More Internet Exchanges Necessary for Rural Areas: Experts

Latency experienced by users is dependent in part on their distance from internet exchange points.

More Internet Exchanges Necessary for Rural Areas: Experts
From left: Ron da Silva, CEO and founder of Network Technologies Global; David Jeppsen, chief of global public affairs at NTT Corporation; Hunter Newby, owner of Newby Ventures; Art Kazmiercza, director of strategic sales and network development at Arelion; and Brent Legg, executive Vice President of Connected Nation, moderator. Photo by Tim Clark

WASHINGTON, March 28, 2025 – Experts and industry officials pushed for building internet exchange points deeper into parts of the country that currently lack them, arguing it would be necessary for continued economic development.

An internet exchange point, or IXP, are switches where broadband and content delivery networks can all interconnect with each other and exchange data directly. The latency, or time it takes for data to travel from one place to another, for a given end user is dependent in part on their distance from an IXP.

For someone far away from the nearest exchange point, data could have to travel hundreds of miles back and forth, said Art Kazmierczak, director of sales and network development at Arelion. He spoke at a Broadband Breakfast event on data centers and broadband in Washington on Thursday.

“When you’re looking at that from a latency perspective, that’s a big challenge,” he said, especially for autonomous industrial equipment or certain remote healthcare applications. “This data takes a long time to get to the actual equipment that’s moving in real time, and that causes delays in judgment and delays in decisions – poorer performance.”

There are 200 active internet exchange points in the country, according to the PeeringDB database, but they’re not evenly distributed.

“Fourteen states in the US don’t have a single internet exchange within the state, which puts them at a severe disadvantage to those that do from an economic development standpoint,” said Hunter Newby, who pioneered the “neutral carrier hotel” concept widely used in the industry. IXPs are typically owned by an entity other than the carriers that interconnect with each other, an effort to keep the treatment of traffic neutral.

Newby and the nonprofit Connected Nation, whose executive vice president Brent Legg moderated the discussion, are trying to get 125 more IXPs built in regional hub cities across the country. But it’s been slow going, he said. The group helped secure $5 million in grant funding to build an exchange point on Wichita State University’s campus in 2023, which is expected to finish construction this year.

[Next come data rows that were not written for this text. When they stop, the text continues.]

-- ==== Sys2Proof/Machine/Alu.lean ====
section
/-!
DEFINITION. Load immediate, add immediate and the nine register-to-register ALU instructions
(41_immediate_and_alu R110 to R123). Operands are read from the state before any write (R112).
-/

namespace Sys2Proof.Machine

/-- `LD Vx,kk` (R110). -/
def execLdImm (x : Nibble) (kk : Byte) (s : State) : Host.Outcome State Fault Refusal :=
  .next (advance (writeV s x kk))

/-- `ADD Vx,kk`, no flag (R111). -/
def execAddImm (x : Nibble) (kk : Byte) (s : State) : Host.Outcome State Fault Refusal :=
  .next (advance (writeV s x (readV s x + kk)))

/-- `LD Vx,Vy` (R113). -/
def execLdReg (x y : Nibble) (s : State) : Host.Outcome State Fault Refusal :=
  .next (advance (writeV s x (readV s y)))

/-- `OR Vx,Vy` (R114). -/
def execOrReg (x y : Nibble) (s : State) : Host.Outcome State Fault Refusal :=
  .next (advance (writeV s x (readV s x ||| readV s y)))

/-- `AND Vx,Vy` (R115). -/
def execAndReg (x y : Nibble) (s : State) : Host.Outcome State Fault Refusal :=
  .next (advance (writeV s x (readV s x &&& readV s y)))

/-- `XOR Vx,Vy` (R116). -/
def execXorReg (x y : Nibble) (s : State) : Host.Outcome State Fault Refusal :=
  .next (advance (writeV s x (readV s x ^^^ readV s y)))

/-- `ADD Vx,Vy` (R117). -/
def execAddReg (x y : Nibble) (s : State) : Host.Outcome State Fault Refusal :=
  .next (writeResultAndFlag s x (readV s x + readV s y) (carryFlag (readV s x) (readV s y)))

/-- `SUB Vx,Vy` (R118). -/
def execSub (x y : Nibble) (s : State) : Host.Outcome State Fault Refusal :=
  .next (writeResultAndFlag s x (readV s x - readV s y) (greaterFlag (readV s x) (readV s y)))

/-- `SHR Vx`: `V[x]` in place (R119). -/
def execShr (x : Nibble) (s : State) : Host.Outcome State Fault Refusal :=
  .next (writeResultAndFlag s x (readV s x >>> 1) (lowBitFlag (readV s x)))

/-- `SUBN Vx,Vy` (R120). -/
def execSubn (x y : Nibble) (s : State) : Host.Outcome State Fault Refusal :=
  .next (writeResultAndFlag s x (readV s y - readV s x) (greaterFlag (readV s y) (readV s x)))

/-- `SHL Vx`: `V[x]` in place (R121). -/
def execShl (x : Nibble) (s : State) : Host.Outcome State Fault Refusal :=
  .next (writeResultAndFlag s x (readV s x <<< 1) (highBitFlag (readV s x)))

end Sys2Proof.Machine
end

“We’ve got 125 of these to go build. If we have to wait for grants like we did with the state, that will take the rest of our lives and our kids’ lives,” he said. “Not gonna happen. We’ve got to find another way to do it.”

Cost is a big part of the reason why these facilities haven’t sprung up closer to rural consumers, though, said Ron da Silva, an internet technology consultant and longtime telecom executive. Those expenses include the actual building itself, plus securing a consistent power source and fiber connectivity.

He said the federal funding already in place for fiber, plus a willingness among rural municipalities with more space and less restrictive zoning rules to allow data centers and new smaller nuclear reactors, could eventually help lower those costs.

The Commerce Department is administering a $1 billion middle mile program, plus its $42.45 billion  Broadband Equity, Access, and Deployment program  aimed at last-mile fiber connectivity. The Trump administration has expressed a desire to shift some of that money away from fiber, but it’s not yet clear how significant the shift would be.

“Once you have deeper fiber, at least one of those issues will be addressed that prevent local internet exchanges,” he said. “You’ve got fiber richness attracted by AI data center deployments, then it’s just a matter of getting real estate and critical power in place.”

Newby lamented a lack of coherent effort among U.S. policymakers and providers to address the issue.

“We must have a plan to address the rest of the United States that is devoid of these neutral interconnection points,” he said. “But without consensus among all the network operators before you go out there, it’s a fool’s errand.”

David Jeppsen, head of global public affairs at Japanese telecom firm NTT, said there was more of a consensus in Japan around expanding ultra-low latency services. NTT is a major global data center operator, but it’s also pushing for expanding “all photonics networks,” which include fiber but can also involve using light to transfer information over the air. 

“Japan thinks big,” he said. “It’s going to be a few more years to really get the momentum of this and to get it scaled, but we firmly are of the belief that that style of infrastructure is what we’re going to need.”